* [Source material]
theorem stateRule_rowSent (p : Nat) (i : Inputs) (ready : Bool) (o : Orchestrator) :
    stateRule p i ready .rowSent o =
      if o.digitIndex = 0#2 then
        if o.rowIndex = 7#3 then { o with state := .tick }
        else { o with rowIndex := o.rowIndex + 1#3, digitIndex := 3#2, state := .sendUpdate }
      else { o with digitIndex := o.digitIndex - 1#2, state := .sendUpdate } := by
  have digit_pos : 0#2 < o.digitIndex ↔ ¬ o.digitIndex = 0#2 := by bv_omega
  have row_short : o.rowIndex < 7#3 ↔ ¬ o.rowIndex = 7#3 := by bv_omega
  simp only [stateRule, digit_pos, row_short, ite_not]

/-! ### The step -/

section
variable {s t : State}

/-- With `en = 1` a step leaves in the orchestrator what the rule of the current tag and the refresh latch write. -/
theorem step_o_enabled (h : step s = .next t) (he : s.input.en = true) :
    t.o = refreshLatch s.input.refresh (stateRule s.prescaler s.input s.serReady s.o.state s.o) := by
  rw [step_o s t h, nextOrch_eq s fun e => (step_ranged s t h e).1, if_pos he]

/-- The rule of the current tag and the latch are the tables, tag by tag. -/
theorem refreshLatch_stateRule (s : State) :
    refreshLatch s.input.refresh (stateRule s.prescaler s.input s.serReady s.o.state s.o) = tableOrch s := by
  simp only [tableOrch, nextStep, nextDigitIndex, nextRowIndex, ruleRefreshPending, nextPrescaleCounter, nextSerEnable,
    nextOutValid, nextOutPayload, nextReqValid, nextRespReady, nextReqChar, nextReqRow, nextBitmap, nextSnap, successor]
  cases htag : s.o.state
  case configNext =>
    rw [stateRule_configNext]
    by_cases hd : s.o.digitIndex = 0#2 <;> by_cases hs : s.o.step = 5 <;> simp [hd, hs, refreshLatch]
  case rowSent =>
    rw [stateRule_rowSent]
    by_cases hd : s.o.digitIndex = 0#2 <;> by_cases hr : s.o.rowIndex = 7#3 <;> simp [hd, hr, refreshLatch]
  case tick => by_cases hp : s.o.refreshPending = true <;> simp [stateRule, hp, refreshLatch, htag]
  case waitForRow => by_cases hv : s.input.grespValid = true <;> simp [stateRule, hv, refreshLatch, htag]
  case sendRow => by_cases hr : s.serReady = true <;> simp [stateRule, hr, refreshLatch, htag]
  all_goals simp only [stateRule, pushSend, pushActive, pushComplete, enableSerializer, refreshLatch, htag]

/-- With `en = 1` a step leaves in the orchestrator what the tables say. -/
theorem step_table (h : step s = .next t) (he : s.input.en = true) : t.o = tableOrch s := by
  rw [step_o_enabled h he, refreshLatch_stateRule]

/-- The tag among them (40_composition.md R104). -/
theorem step_state (h : step s = .next t) (he : s.input.en = true) : t.o.state = successor s := by
  rw [step_table h he, tableOrch]

/-- With `en = 0` it resets the orchestrator (60_exceptions.md R157). -/
theorem step_o_disabled (h : step s = .next t) (he : s.input.en = false) : t.o = resetOrchestrator s.prescaler := by
  rw [step_o s t h, nextOrch_disabled s he]

/-- With `en = 0` the serializer is disabled (40_composition.md R96). -/
theorem serEn_of_disabled (he : s.input.en = false) : s.serEn = false := by rw [State.serEn, he, Bool.false_and]

/-- With `en = 1` it is enabled where the orchestrator requests it. -/
theorem serEn_of_enabled (he : s.input.en = true) : s.serEn = s.o.serEnable := by rw [State.serEn, he, Bool.true_and]

/-- With `en = 1` the serializer is ready where it is requested and idle. -/
theorem serReady_of_enabled (he : s.input.en = true) : s.serReady = (s.o.serEnable && decide (s.ser.count = 0)) := by
  rw [State.serReady, serEn_of_enabled he]

/-- With `ser_en = 0` a step resets the serializer (43_serializer.md R133). -/
theorem step_ser_disabled (h : step s = .next t) (he : s.serEn = false) : t.ser = resetSerializer s.prescaler := by
  rw [step_serRule h, serRule_of_disabled _ _ _ he]

end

* [About this task]
Retype the whole listing, matching it exactly.

* [Solution to this problem]
theorem stateRule_rowSent (p : Nat) (i : Inputs) (ready : Bool) (o : Orchestrator) :
    stateRule p i ready .rowSent o =
      if o.digitIndex = 0#2 then
        if o.rowIndex = 7#3 then { o with state := .tick }
        else { o with rowIndex := o.rowIndex + 1#3, digitIndex := 3#2, state := .sendUpdate }
      else { o with digitIndex := o.digitIndex - 1#2, state := .sendUpdate } := by
  have digit_pos : 0#2 < o.digitIndex ↔ ¬ o.digitIndex = 0#2 := by bv_omega
  have row_short : o.rowIndex < 7#3 ↔ ¬ o.rowIndex = 7#3 := by bv_omega
  simp only [stateRule, digit_pos, row_short, ite_not]

/-! ### The step -/

section
variable {s t : State}

/-- With `en = 1` a step leaves in the orchestrator what the rule of the current tag and the refresh latch write. -/
theorem step_o_enabled (h : step s = .next t) (he : s.input.en = true) :
    t.o = refreshLatch s.input.refresh (stateRule s.prescaler s.input s.serReady s.o.state s.o) := by
  rw [step_o s t h, nextOrch_eq s fun e => (step_ranged s t h e).1, if_pos he]

/-- The rule of the current tag and the latch are the tables, tag by tag. -/
theorem refreshLatch_stateRule (s : State) :
    refreshLatch s.input.refresh (stateRule s.prescaler s.input s.serReady s.o.state s.o) = tableOrch s := by
  simp only [tableOrch, nextStep, nextDigitIndex, nextRowIndex, ruleRefreshPending, nextPrescaleCounter, nextSerEnable,
    nextOutValid, nextOutPayload, nextReqValid, nextRespReady, nextReqChar, nextReqRow, nextBitmap, nextSnap, successor]
  cases htag : s.o.state
  case configNext =>
    rw [stateRule_configNext]
    by_cases hd : s.o.digitIndex = 0#2 <;> by_cases hs : s.o.step = 5 <;> simp [hd, hs, refreshLatch]
  case rowSent =>
    rw [stateRule_rowSent]
    by_cases hd : s.o.digitIndex = 0#2 <;> by_cases hr : s.o.rowIndex = 7#3 <;> simp [hd, hr, refreshLatch]
  case tick => by_cases hp : s.o.refreshPending = true <;> simp [stateRule, hp, refreshLatch, htag]
  case waitForRow => by_cases hv : s.input.grespValid = true <;> simp [stateRule, hv, refreshLatch, htag]
  case sendRow => by_cases hr : s.serReady = true <;> simp [stateRule, hr, refreshLatch, htag]
  all_goals simp only [stateRule, pushSend, pushActive, pushComplete, enableSerializer, refreshLatch, htag]

/-- With `en = 1` a step leaves in the orchestrator what the tables say. -/
theorem step_table (h : step s = .next t) (he : s.input.en = true) : t.o = tableOrch s := by
  rw [step_o_enabled h he, refreshLatch_stateRule]

/-- The tag among them (40_composition.md R104). -/
theorem step_state (h : step s = .next t) (he : s.input.en = true) : t.o.state = successor s := by
  rw [step_table h he, tableOrch]

/-- With `en = 0` it resets the orchestrator (60_exceptions.md R157). -/
theorem step_o_disabled (h : step s = .next t) (he : s.input.en = false) : t.o = resetOrchestrator s.prescaler := by
  rw [step_o s t h, nextOrch_disabled s he]

/-- With `en = 0` the serializer is disabled (40_composition.md R96). -/
theorem serEn_of_disabled (he : s.input.en = false) : s.serEn = false := by rw [State.serEn, he, Bool.false_and]

/-- With `en = 1` it is enabled where the orchestrator requests it. -/
theorem serEn_of_enabled (he : s.input.en = true) : s.serEn = s.o.serEnable := by rw [State.serEn, he, Bool.true_and]

/-- With `en = 1` the serializer is ready where it is requested and idle. -/
theorem serReady_of_enabled (he : s.input.en = true) : s.serReady = (s.o.serEnable && decide (s.ser.count = 0)) := by
  rw [State.serReady, serEn_of_enabled he]

/-- With `ser_en = 0` a step resets the serializer (43_serializer.md R133). -/
theorem step_ser_disabled (h : step s = .next t) (he : s.serEn = false) : t.ser = resetSerializer s.prescaler := by
  rw [step_serRule h, serRule_of_disabled _ _ _ he]

end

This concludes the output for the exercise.